- PROBLEM REQUIREMENTS
Filter the records below, keeping only lines with the string "examined".

----

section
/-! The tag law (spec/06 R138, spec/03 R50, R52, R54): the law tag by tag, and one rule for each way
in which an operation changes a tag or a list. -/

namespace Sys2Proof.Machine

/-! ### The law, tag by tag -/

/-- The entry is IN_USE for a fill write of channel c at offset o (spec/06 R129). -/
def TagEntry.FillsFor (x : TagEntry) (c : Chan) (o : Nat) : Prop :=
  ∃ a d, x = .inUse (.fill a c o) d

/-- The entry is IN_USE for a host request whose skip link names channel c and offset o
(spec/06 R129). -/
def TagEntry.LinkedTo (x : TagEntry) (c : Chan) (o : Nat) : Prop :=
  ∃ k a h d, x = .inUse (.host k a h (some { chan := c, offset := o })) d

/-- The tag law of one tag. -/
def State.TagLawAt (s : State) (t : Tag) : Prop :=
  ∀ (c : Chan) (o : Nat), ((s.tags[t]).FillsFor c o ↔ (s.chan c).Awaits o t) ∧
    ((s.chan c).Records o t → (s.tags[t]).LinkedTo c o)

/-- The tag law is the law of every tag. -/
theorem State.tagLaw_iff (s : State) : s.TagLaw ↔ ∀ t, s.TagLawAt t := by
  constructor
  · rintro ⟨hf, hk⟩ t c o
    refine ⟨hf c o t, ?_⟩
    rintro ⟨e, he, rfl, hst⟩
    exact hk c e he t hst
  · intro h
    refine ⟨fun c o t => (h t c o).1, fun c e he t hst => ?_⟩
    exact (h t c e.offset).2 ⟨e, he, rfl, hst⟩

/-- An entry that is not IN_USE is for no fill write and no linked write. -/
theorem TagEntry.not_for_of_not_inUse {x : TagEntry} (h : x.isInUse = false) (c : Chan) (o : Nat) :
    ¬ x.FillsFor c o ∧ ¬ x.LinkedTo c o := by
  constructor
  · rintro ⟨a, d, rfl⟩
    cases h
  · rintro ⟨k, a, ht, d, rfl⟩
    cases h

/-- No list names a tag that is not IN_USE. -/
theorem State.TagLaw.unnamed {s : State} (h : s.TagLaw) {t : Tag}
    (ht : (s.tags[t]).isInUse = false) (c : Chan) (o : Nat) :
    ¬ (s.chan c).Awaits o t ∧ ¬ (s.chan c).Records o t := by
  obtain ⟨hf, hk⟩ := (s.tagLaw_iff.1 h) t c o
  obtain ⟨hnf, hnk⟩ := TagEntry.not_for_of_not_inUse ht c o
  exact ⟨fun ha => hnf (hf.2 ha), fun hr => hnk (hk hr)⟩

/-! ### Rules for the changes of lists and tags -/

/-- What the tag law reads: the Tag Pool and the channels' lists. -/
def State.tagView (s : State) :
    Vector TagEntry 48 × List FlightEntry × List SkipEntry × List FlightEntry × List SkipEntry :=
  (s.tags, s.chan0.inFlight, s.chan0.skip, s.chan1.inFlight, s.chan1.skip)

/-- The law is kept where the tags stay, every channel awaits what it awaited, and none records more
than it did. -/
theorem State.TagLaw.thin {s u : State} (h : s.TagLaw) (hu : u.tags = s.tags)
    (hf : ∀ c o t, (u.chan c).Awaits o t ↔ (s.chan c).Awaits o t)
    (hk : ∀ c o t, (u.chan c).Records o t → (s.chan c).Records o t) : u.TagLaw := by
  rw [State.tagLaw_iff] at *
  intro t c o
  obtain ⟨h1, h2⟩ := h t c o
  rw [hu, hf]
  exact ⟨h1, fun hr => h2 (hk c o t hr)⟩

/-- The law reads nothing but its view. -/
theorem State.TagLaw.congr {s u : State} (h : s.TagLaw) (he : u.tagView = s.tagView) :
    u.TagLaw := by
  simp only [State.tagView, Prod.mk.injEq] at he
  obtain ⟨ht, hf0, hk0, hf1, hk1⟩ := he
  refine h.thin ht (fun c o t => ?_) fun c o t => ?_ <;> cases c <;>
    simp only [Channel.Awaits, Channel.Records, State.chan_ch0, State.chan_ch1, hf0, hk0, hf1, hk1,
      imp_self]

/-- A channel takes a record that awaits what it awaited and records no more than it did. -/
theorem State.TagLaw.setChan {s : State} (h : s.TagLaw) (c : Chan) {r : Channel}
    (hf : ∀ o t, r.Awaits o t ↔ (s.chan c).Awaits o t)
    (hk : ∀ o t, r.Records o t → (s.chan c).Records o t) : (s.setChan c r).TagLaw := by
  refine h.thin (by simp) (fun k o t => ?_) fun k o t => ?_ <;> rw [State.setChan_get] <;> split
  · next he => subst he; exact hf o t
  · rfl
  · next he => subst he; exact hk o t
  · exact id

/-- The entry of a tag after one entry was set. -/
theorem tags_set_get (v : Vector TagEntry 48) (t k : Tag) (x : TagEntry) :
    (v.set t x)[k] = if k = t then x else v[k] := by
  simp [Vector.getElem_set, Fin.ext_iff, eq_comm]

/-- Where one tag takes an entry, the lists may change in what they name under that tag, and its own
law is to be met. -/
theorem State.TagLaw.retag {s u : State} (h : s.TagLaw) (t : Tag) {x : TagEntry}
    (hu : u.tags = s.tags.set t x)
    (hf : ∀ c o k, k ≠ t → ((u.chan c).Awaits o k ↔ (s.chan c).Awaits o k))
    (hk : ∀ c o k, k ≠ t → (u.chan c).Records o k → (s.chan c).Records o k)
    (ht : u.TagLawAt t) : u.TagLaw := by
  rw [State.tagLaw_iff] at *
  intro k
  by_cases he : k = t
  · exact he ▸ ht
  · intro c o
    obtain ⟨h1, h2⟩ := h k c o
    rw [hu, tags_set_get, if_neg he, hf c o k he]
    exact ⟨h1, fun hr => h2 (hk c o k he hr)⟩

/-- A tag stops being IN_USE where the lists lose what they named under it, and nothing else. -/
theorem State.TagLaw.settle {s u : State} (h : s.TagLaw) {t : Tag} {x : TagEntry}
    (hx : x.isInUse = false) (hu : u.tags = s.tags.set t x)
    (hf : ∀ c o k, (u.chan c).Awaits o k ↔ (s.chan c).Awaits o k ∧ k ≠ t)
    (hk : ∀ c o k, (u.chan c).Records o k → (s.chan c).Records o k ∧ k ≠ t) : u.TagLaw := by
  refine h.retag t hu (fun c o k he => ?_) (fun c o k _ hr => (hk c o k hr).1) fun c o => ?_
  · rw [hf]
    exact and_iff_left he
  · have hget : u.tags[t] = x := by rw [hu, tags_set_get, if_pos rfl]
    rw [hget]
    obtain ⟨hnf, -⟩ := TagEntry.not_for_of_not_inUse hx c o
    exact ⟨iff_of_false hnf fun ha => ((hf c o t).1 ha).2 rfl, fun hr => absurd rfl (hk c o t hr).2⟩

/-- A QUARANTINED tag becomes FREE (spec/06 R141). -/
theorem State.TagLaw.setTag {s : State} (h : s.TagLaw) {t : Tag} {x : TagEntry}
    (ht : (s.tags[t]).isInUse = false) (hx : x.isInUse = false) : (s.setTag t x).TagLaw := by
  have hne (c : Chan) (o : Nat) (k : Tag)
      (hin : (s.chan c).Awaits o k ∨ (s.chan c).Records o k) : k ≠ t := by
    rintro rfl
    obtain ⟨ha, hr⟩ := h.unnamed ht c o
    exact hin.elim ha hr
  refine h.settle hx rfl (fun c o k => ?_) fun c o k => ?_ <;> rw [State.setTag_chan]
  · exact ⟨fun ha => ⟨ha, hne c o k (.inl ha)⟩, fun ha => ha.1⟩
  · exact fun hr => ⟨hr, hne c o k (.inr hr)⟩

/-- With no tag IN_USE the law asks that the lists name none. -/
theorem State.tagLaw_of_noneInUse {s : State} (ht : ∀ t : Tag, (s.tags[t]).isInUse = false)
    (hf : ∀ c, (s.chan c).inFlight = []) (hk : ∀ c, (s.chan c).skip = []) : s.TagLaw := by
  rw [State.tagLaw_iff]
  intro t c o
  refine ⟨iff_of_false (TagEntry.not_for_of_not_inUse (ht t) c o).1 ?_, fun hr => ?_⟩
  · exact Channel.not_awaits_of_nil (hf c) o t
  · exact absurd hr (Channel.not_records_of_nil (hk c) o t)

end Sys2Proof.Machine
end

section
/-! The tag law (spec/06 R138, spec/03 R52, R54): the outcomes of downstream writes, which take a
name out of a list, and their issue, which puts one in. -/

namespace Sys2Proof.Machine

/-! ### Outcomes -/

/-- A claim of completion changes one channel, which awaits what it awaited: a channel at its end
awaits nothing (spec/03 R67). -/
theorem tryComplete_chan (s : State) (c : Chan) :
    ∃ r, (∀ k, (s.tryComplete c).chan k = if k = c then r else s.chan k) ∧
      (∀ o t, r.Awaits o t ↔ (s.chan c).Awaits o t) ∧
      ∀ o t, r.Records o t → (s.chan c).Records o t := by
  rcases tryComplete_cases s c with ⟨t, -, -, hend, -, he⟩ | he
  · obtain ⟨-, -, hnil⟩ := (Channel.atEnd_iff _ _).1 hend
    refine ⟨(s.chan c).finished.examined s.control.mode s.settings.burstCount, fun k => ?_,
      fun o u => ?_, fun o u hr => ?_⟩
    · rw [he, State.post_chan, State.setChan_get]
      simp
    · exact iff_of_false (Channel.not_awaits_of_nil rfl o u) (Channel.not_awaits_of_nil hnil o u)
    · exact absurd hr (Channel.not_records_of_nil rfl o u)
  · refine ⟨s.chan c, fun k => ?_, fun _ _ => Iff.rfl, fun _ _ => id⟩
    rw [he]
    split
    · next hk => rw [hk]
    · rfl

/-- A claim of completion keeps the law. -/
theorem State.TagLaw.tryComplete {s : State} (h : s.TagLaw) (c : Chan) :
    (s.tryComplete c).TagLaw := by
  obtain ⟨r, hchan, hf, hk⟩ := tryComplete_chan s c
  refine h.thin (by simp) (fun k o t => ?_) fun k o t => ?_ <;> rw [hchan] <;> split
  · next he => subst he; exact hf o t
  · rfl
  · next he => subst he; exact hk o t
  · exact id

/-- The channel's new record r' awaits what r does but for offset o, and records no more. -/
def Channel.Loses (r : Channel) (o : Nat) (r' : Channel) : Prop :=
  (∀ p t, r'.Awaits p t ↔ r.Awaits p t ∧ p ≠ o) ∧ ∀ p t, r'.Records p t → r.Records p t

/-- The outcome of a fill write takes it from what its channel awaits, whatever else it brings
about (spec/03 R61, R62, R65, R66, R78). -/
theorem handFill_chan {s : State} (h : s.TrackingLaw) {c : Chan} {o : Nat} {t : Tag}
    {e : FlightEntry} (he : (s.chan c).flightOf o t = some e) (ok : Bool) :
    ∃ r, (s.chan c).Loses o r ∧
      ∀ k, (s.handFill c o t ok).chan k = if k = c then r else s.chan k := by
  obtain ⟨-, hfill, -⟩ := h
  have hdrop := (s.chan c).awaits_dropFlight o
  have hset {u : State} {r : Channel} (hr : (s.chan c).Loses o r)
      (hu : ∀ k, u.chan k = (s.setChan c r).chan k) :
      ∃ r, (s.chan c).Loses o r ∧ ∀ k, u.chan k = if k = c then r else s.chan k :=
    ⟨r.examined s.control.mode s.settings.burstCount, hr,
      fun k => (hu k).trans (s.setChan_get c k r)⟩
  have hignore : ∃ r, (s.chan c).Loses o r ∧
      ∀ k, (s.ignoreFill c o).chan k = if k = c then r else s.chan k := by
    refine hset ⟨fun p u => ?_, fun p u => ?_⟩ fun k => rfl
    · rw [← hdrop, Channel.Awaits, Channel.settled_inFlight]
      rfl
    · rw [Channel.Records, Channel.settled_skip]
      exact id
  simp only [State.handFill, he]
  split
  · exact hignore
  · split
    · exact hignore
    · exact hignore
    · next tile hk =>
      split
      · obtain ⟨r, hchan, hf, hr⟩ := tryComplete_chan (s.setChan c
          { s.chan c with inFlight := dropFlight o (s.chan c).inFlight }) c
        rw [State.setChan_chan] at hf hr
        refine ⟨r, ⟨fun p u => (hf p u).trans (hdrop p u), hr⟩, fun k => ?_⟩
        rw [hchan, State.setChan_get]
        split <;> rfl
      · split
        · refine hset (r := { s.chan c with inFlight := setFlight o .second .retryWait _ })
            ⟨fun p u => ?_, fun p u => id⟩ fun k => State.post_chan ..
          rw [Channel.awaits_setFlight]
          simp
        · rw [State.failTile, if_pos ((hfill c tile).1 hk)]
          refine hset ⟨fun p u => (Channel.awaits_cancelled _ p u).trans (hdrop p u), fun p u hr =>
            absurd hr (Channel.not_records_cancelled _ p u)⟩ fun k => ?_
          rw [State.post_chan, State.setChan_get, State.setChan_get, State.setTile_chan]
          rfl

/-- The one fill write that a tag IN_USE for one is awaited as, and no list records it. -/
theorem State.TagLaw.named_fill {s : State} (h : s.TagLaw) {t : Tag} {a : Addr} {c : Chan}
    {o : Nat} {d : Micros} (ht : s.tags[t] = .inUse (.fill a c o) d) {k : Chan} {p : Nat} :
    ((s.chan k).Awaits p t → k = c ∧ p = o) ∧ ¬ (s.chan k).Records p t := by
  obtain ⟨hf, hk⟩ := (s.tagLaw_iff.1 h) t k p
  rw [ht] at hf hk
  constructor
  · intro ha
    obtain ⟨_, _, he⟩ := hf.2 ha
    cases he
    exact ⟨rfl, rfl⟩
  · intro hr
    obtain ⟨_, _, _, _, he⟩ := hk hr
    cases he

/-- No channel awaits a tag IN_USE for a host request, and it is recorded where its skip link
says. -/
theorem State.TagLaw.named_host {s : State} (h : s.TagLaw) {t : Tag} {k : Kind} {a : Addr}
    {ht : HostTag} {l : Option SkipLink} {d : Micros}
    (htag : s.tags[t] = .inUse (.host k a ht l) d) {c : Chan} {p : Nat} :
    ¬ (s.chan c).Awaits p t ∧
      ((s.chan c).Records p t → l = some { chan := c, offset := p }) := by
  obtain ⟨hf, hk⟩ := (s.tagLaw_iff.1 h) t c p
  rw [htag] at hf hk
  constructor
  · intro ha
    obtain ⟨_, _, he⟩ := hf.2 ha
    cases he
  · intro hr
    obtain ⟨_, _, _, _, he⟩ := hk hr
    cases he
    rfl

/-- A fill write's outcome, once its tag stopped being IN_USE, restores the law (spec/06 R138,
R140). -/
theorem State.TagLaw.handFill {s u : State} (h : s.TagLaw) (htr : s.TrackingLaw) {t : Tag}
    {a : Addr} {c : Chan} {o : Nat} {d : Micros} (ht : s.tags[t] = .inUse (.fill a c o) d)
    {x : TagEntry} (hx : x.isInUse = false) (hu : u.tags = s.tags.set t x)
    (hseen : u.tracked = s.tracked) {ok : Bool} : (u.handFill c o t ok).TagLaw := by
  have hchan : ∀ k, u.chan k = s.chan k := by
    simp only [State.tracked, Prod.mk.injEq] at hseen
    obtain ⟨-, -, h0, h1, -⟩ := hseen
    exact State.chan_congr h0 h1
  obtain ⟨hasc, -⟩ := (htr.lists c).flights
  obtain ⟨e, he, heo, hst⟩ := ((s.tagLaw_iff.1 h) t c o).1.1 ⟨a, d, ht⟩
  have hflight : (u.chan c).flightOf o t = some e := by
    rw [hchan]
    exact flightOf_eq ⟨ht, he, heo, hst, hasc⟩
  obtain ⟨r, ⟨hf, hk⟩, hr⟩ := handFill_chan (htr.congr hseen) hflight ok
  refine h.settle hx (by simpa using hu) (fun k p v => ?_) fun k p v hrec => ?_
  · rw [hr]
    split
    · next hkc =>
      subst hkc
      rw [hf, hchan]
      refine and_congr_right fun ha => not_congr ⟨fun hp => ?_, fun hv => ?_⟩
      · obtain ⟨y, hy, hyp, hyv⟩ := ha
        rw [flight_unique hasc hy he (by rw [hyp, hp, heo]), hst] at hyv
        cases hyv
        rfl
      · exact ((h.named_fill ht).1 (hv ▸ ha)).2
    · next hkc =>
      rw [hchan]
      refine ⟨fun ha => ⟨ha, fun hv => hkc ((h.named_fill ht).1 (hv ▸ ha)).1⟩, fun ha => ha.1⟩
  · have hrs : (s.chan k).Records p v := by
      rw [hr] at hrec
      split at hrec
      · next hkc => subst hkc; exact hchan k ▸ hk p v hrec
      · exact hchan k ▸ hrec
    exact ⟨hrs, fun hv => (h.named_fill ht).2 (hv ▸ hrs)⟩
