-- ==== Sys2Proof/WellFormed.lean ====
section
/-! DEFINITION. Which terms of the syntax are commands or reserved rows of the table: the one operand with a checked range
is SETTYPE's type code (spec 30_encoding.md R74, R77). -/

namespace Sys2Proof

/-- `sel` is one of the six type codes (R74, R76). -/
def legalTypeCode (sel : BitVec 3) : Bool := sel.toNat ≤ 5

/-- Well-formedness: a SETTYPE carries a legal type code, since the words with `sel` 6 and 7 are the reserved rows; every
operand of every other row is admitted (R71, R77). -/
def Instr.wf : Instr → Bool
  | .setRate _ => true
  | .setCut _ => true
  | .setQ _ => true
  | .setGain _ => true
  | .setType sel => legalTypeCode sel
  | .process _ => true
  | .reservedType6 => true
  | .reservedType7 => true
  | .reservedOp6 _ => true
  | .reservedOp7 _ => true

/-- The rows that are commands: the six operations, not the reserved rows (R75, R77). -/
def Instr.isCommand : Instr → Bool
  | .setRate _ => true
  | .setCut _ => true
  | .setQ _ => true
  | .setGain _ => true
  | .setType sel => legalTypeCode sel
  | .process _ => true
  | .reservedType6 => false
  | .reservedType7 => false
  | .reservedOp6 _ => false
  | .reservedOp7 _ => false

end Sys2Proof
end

----

- YOUR RESPONSE
    refine ⟨(s.chan c).finished.examined s.control.mode s.settings.burstCount, fun k => ?_,
    ⟨r.examined s.control.mode s.settings.burstCount, hr,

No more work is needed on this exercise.